__Activity__:
The entries below contain a stretch that opens with the line containing "w).stack = s.stack := rfl" and closes with the line containing "w).mem = s.mem := rfl"; set down that stretch exactly, both ends included, and nothing else.

__Materials provided__:
---+---

/-! setFrame -/

@[simp] theorem setFrame_v (fb : Framebuffer) : (s.setFrame fb).v = s.v := rfl
@[simp] theorem setFrame_i (fb : Framebuffer) : (s.setFrame fb).i = s.i := rfl
@[simp] theorem setFrame_pc (fb : Framebuffer) : (s.setFrame fb).pc = s.pc := rfl
@[simp] theorem setFrame_sp (fb : Framebuffer) : (s.setFrame fb).sp = s.sp := rfl
@[simp] theorem setFrame_stack (fb : Framebuffer) : (s.setFrame fb).stack = s.stack := rfl
@[simp] theorem setFrame_dt (fb : Framebuffer) : (s.setFrame fb).dt = s.dt := rfl
@[simp] theorem setFrame_st (fb : Framebuffer) : (s.setFrame fb).st = s.st := rfl
@[simp] theorem setFrame_mem (fb : Framebuffer) : (s.setFrame fb).mem = s.mem := rfl
@[simp] theorem setFrame_fb (fb : Framebuffer) : (s.setFrame fb).fb = fb := rfl
@[simp] theorem setFrame_key (fb : Framebuffer) : (s.setFrame fb).key = s.key := rfl
@[simp] theorem setFrame_newFrame (fb : Framebuffer) : (s.setFrame fb).newFrame = true := rfl
@[simp] theorem setFrame_run (fb : Framebuffer) : (s.setFrame fb).run = s.run := rfl
@[simp] theorem setFrame_cycles (fb : Framebuffer) : (s.setFrame fb).cycles = s.cycles := rfl
@[simp] theorem setFrame_fault (fb : Framebuffer) : (s.setFrame fb).fault = s.fault := rfl
@[simp] theorem setFrame_beeps (fb : Framebuffer) : (s.setFrame fb).beeps = s.beeps := rfl
@[simp] theorem setFrame_draws (fb : Framebuffer) : (s.setFrame fb).draws = s.draws := rfl

/-! loadRegs -/

@[simp] theorem loadRegs_v (bs : List Byte) : (s.loadRegs bs).v = loadRegsFrom s.v 0 bs := rfl
@[simp] theorem loadRegs_i (bs : List Byte) : (s.loadRegs bs).i = s.i := rfl
@[simp] theorem loadRegs_pc (bs : List Byte) : (s.loadRegs bs).pc = s.pc := rfl
@[simp] theorem loadRegs_sp (bs : List Byte) : (s.loadRegs bs).sp = s.sp := rfl
@[simp] theorem loadRegs_stack (bs : List Byte) : (s.loadRegs bs).stack = s.stack := rfl
@[simp] theorem loadRegs_dt (bs : List Byte) : (s.loadRegs bs).dt = s.dt := rfl
@[simp] theorem loadRegs_st (bs : List Byte) : (s.loadRegs bs).st = s.st := rfl
@[simp] theorem loadRegs_mem (bs : List Byte) : (s.loadRegs bs).mem = s.mem := rfl
@[simp] theorem loadRegs_fb (bs : List Byte) : (s.loadRegs bs).fb = s.fb := rfl
@[simp] theorem loadRegs_key (bs : List Byte) : (s.loadRegs bs).key = s.key := rfl
@[simp] theorem loadRegs_newFrame (bs : List Byte) : (s.loadRegs bs).newFrame = s.newFrame := rfl
@[simp] theorem loadRegs_run (bs : List Byte) : (s.loadRegs bs).run = s.run := rfl
@[simp] theorem loadRegs_cycles (bs : List Byte) : (s.loadRegs bs).cycles = s.cycles := rfl
@[simp] theorem loadRegs_fault (bs : List Byte) : (s.loadRegs bs).fault = s.fault := rfl
@[simp] theorem loadRegs_beeps (bs : List Byte) : (s.loadRegs bs).beeps = s.beeps := rfl
@[simp] theorem loadRegs_draws (bs : List Byte) : (s.loadRegs bs).draws = s.draws := rfl

/-! storeBytes -/

@[simp] theorem storeBytes_v (a : Nat) (bs : List Byte) : (s.storeBytes a bs).v = s.v := rfl
@[simp] theorem storeBytes_i (a : Nat) (bs : List Byte) : (s.storeBytes a bs).i = s.i := rfl
@[simp] theorem storeBytes_pc (a : Nat) (bs : List Byte) : (s.storeBytes a bs).pc = s.pc := rfl
@[simp] theorem storeBytes_sp (a : Nat) (bs : List Byte) : (s.storeBytes a bs).sp = s.sp := rfl
@[simp] theorem storeBytes_stack (a : Nat) (bs : List Byte) : (s.storeBytes a bs).stack = s.stack := rfl
@[simp] theorem storeBytes_dt (a : Nat) (bs : List Byte) : (s.storeBytes a bs).dt = s.dt := rfl
@[simp] theorem storeBytes_st (a : Nat) (bs : List Byte) : (s.storeBytes a bs).st = s.st := rfl
@[simp] theorem storeBytes_mem (a : Nat) (bs : List Byte) : (s.storeBytes a bs).mem = s.mem.writeBytes a bs := rfl
@[simp] theorem storeBytes_fb (a : Nat) (bs : List Byte) : (s.storeBytes a bs).fb = s.fb := rfl
@[simp] theorem storeBytes_key (a : Nat) (bs : List Byte) : (s.storeBytes a bs).key = s.key := rfl
@[simp] theorem storeBytes_newFrame (a : Nat) (bs : List Byte) : (s.storeBytes a bs).newFrame = s.newFrame := rfl
@[simp] theorem storeBytes_run (a : Nat) (bs : List Byte) : (s.storeBytes a bs).run = s.run := rfl
@[simp] theorem storeBytes_cycles (a : Nat) (bs : List Byte) : (s.storeBytes a bs).cycles = s.cycles := rfl
@[simp] theorem storeBytes_fault (a : Nat) (bs : List Byte) : (s.storeBytes a bs).fault = s.fault := rfl
@[simp] theorem storeBytes_beeps (a : Nat) (bs : List Byte) : (s.storeBytes a bs).beeps = s.beeps := rfl
@[simp] theorem storeBytes_draws (a : Nat) (bs : List Byte) : (s.storeBytes a bs).draws = s.draws := rfl

/-! raiseFault -/

@[simp] theorem raiseFault_v (c : FaultCode) (n : Nat) (w : Option Word) : (s.raiseFault c n w).v = s.v := rfl
@[simp] theorem raiseFault_i (c : FaultCode) (n : Nat) (w : Option Word) : (s.raiseFault c n w).i = s.i := rfl
@[simp] theorem raiseFault_pc (c : FaultCode) (n : Nat) (w : Option Word) : (s.raiseFault c n w).pc = s.pc := rfl
@[simp] theorem raiseFault_sp (c : FaultCode) (n : Nat) (w : Option Word) : (s.raiseFault c n w).sp = s.sp := rfl
@[simp] theorem raiseFault_stack (c : FaultCode) (n : Nat) (w : Option Word) : (s.raiseFault c n w).stack = s.stack := rfl
@[simp] theorem raiseFault_dt (c : FaultCode) (n : Nat) (w : Option Word) : (s.raiseFault c n w).dt = s.dt := rfl
@[simp] theorem raiseFault_st (c : FaultCode) (n : Nat) (w : Option Word) : (s.raiseFault c n w).st = s.st := rfl
@[simp] theorem raiseFault_mem (c : FaultCode) (n : Nat) (w : Option Word) : (s.raiseFault c n w).mem = s.mem := rfl
@[simp] theorem raiseFault_fb (c : FaultCode) (n : Nat) (w : Option Word) : (s.raiseFault c n w).fb = s.fb := rfl
@[simp] theorem raiseFault_key (c : FaultCode) (n : Nat) (w : Option Word) : (s.raiseFault c n w).key = s.key := rfl
@[simp] theorem raiseFault_newFrame (c : FaultCode) (n : Nat) (w : Option Word) : (s.raiseFault c n w).newFrame = s.newFrame := rfl
@[simp] theorem raiseFault_run (c : FaultCode) (n : Nat) (w : Option Word) : (s.raiseFault c n w).run = s.run := rfl
@[simp] theorem raiseFault_cycles (c : FaultCode) (n : Nat) (w : Option Word) : (s.raiseFault c n w).cycles = s.cycles := rfl
@[simp] theorem raiseFault_fault (c : FaultCode) (n : Nat) (w : Option Word) : (s.raiseFault c n w).fault = some { code := c, pc := s.pc, opcode := w, info := n } := rfl
@[simp] theorem raiseFault_beeps (c : FaultCode) (n : Nat) (w : Option Word) : (s.raiseFault c n w).beeps = s.beeps := rfl
@[simp] theorem raiseFault_draws (c : FaultCode) (n : Nat) (w : Option Word) : (s.raiseFault c n w).draws = s.draws := rfl

/-! indexPast -/

@[simp] theorem indexPast_v (x : Reg) : (s.indexPast x).v = s.v := rfl
@[simp] theorem indexPast_i (x : Reg) : (s.indexPast x).i = BitVec.ofNat 16 (s.i.toNat + x.val + 1) := rfl
@[simp] theorem indexPast_pc (x : Reg) : (s.indexPast x).pc = s.pc := rfl
@[simp] theorem indexPast_sp (x : Reg) : (s.indexPast x).sp = s.sp := rfl
@[simp] theorem indexPast_stack (x : Reg) : (s.indexPast x).stack = s.stack := rfl
@[simp] theorem indexPast_dt (x : Reg) : (s.indexPast x).dt = s.dt := rfl
@[simp] theorem indexPast_st (x : Reg) : (s.indexPast x).st = s.st := rfl
@[simp] theorem indexPast_mem (x : Reg) : (s.indexPast x).mem = s.mem := rfl
@[simp] theorem indexPast_fb (x : Reg) : (s.indexPast x).fb = s.fb := rfl
@[simp] theorem indexPast_key (x : Reg) : (s.indexPast x).key = s.key := rfl
@[simp] theorem indexPast_newFrame (x : Reg) : (s.indexPast x).newFrame = s.newFrame := rfl
@[simp] theorem indexPast_run (x : Reg) : (s.indexPast x).run = s.run := rfl
@[simp] theorem indexPast_cycles (x : Reg) : (s.indexPast x).cycles = s.cycles := rfl
@[simp] theorem indexPast_fault (x : Reg) : (s.indexPast x).fault = s.fault := rfl
@[simp] theorem indexPast_beeps (x : Reg) : (s.indexPast x).beeps = s.beeps := rfl
@[simp] theorem indexPast_draws (x : Reg) : (s.indexPast x).draws = s.draws := rfl

/-! timerTick -/

@[simp] theorem timerTick_v : (s.timerTick).v = s.v := rfl
@[simp] theorem timerTick_i : (s.timerTick).i = s.i := rfl
@[simp] theorem timerTick_pc : (s.timerTick).pc = s.pc := rfl
@[simp] theorem timerTick_sp : (s.timerTick).sp = s.sp := rfl
@[simp] theorem timerTick_stack : (s.timerTick).stack = s.stack := rfl
@[simp] theorem timerTick_dt : (s.timerTick).dt = if s.dt = 0 then 0 else s.dt - 1 := rfl
@[simp] theorem timerTick_st : (s.timerTick).st = if s.st = 0 then 0 else s.st - 1 := rfl
@[simp] theorem timerTick_mem : (s.timerTick).mem = s.mem := rfl
@[simp] theorem timerTick_fb : (s.timerTick).fb = s.fb := rfl
@[simp] theorem timerTick_key : (s.timerTick).key = s.key := rfl
@[simp] theorem timerTick_newFrame : (s.timerTick).newFrame = s.newFrame := rfl
@[simp] theorem timerTick_run : (s.timerTick).run = s.run := rfl
@[simp] theorem timerTick_cycles : (s.timerTick).cycles = s.cycles := rfl
@[simp] theorem timerTick_fault : (s.timerTick).fault = s.fault := rfl
@[simp] theorem timerTick_beeps : (s.timerTick).beeps = if s.st = 1 then s.beeps + 1 else s.beeps := rfl
@[simp] theorem timerTick_draws : (s.timerTick).draws = s.draws := rfl

/-! hostReset -/

@[simp] theorem hostReset_v : s.hostReset.v = State.reset.v := rfl
@[simp] theorem hostReset_i : s.hostReset.i = State.reset.i := rfl
@[simp] theorem hostReset_pc : s.hostReset.pc = State.reset.pc := rfl
@[simp] theorem hostReset_sp : s.hostReset.sp = State.reset.sp := rfl
@[simp] theorem hostReset_stack : s.hostReset.stack = State.reset.stack := rfl
@[simp] theorem hostReset_dt : s.hostReset.dt = State.reset.dt := rfl
@[simp] theorem hostReset_st : s.hostReset.st = State.reset.st := rfl
@[simp] theorem hostReset_mem : s.hostReset.mem = State.reset.mem := rfl
@[simp] theorem hostReset_fb : s.hostReset.fb = State.reset.fb := rfl
@[simp] theorem hostReset_key : s.hostReset.key = s.key := rfl
@[simp] theorem hostReset_newFrame : s.hostReset.newFrame = State.reset.newFrame := rfl
@[simp] theorem hostReset_run : s.hostReset.run = State.reset.run := rfl
@[simp] theorem hostReset_cycles : s.hostReset.cycles = State.reset.cycles := rfl
@[simp] theorem hostReset_fault : s.hostReset.fault = State.reset.fault := rfl
@[simp] theorem hostReset_beeps : s.hostReset.beeps = State.reset.beeps := rfl
@[simp] theorem hostReset_draws : s.hostReset.draws = s.draws := rfl

end Sys2Proof.Machine
end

---+---

__Answer box__:
@[simp] theorem raiseFault_stack (c : FaultCode) (n : Nat) (w : Option Word) : (s.raiseFault c n w).stack = s.stack := rfl
@[simp] theorem raiseFault_dt (c : FaultCode) (n : Nat) (w : Option Word) : (s.raiseFault c n w).dt = s.dt := rfl
@[simp] theorem raiseFault_st (c : FaultCode) (n : Nat) (w : Option Word) : (s.raiseFault c n w).st = s.st := rfl
@[simp] theorem raiseFault_mem (c : FaultCode) (n : Nat) (w : Option Word) : (s.raiseFault c n w).mem = s.mem := rfl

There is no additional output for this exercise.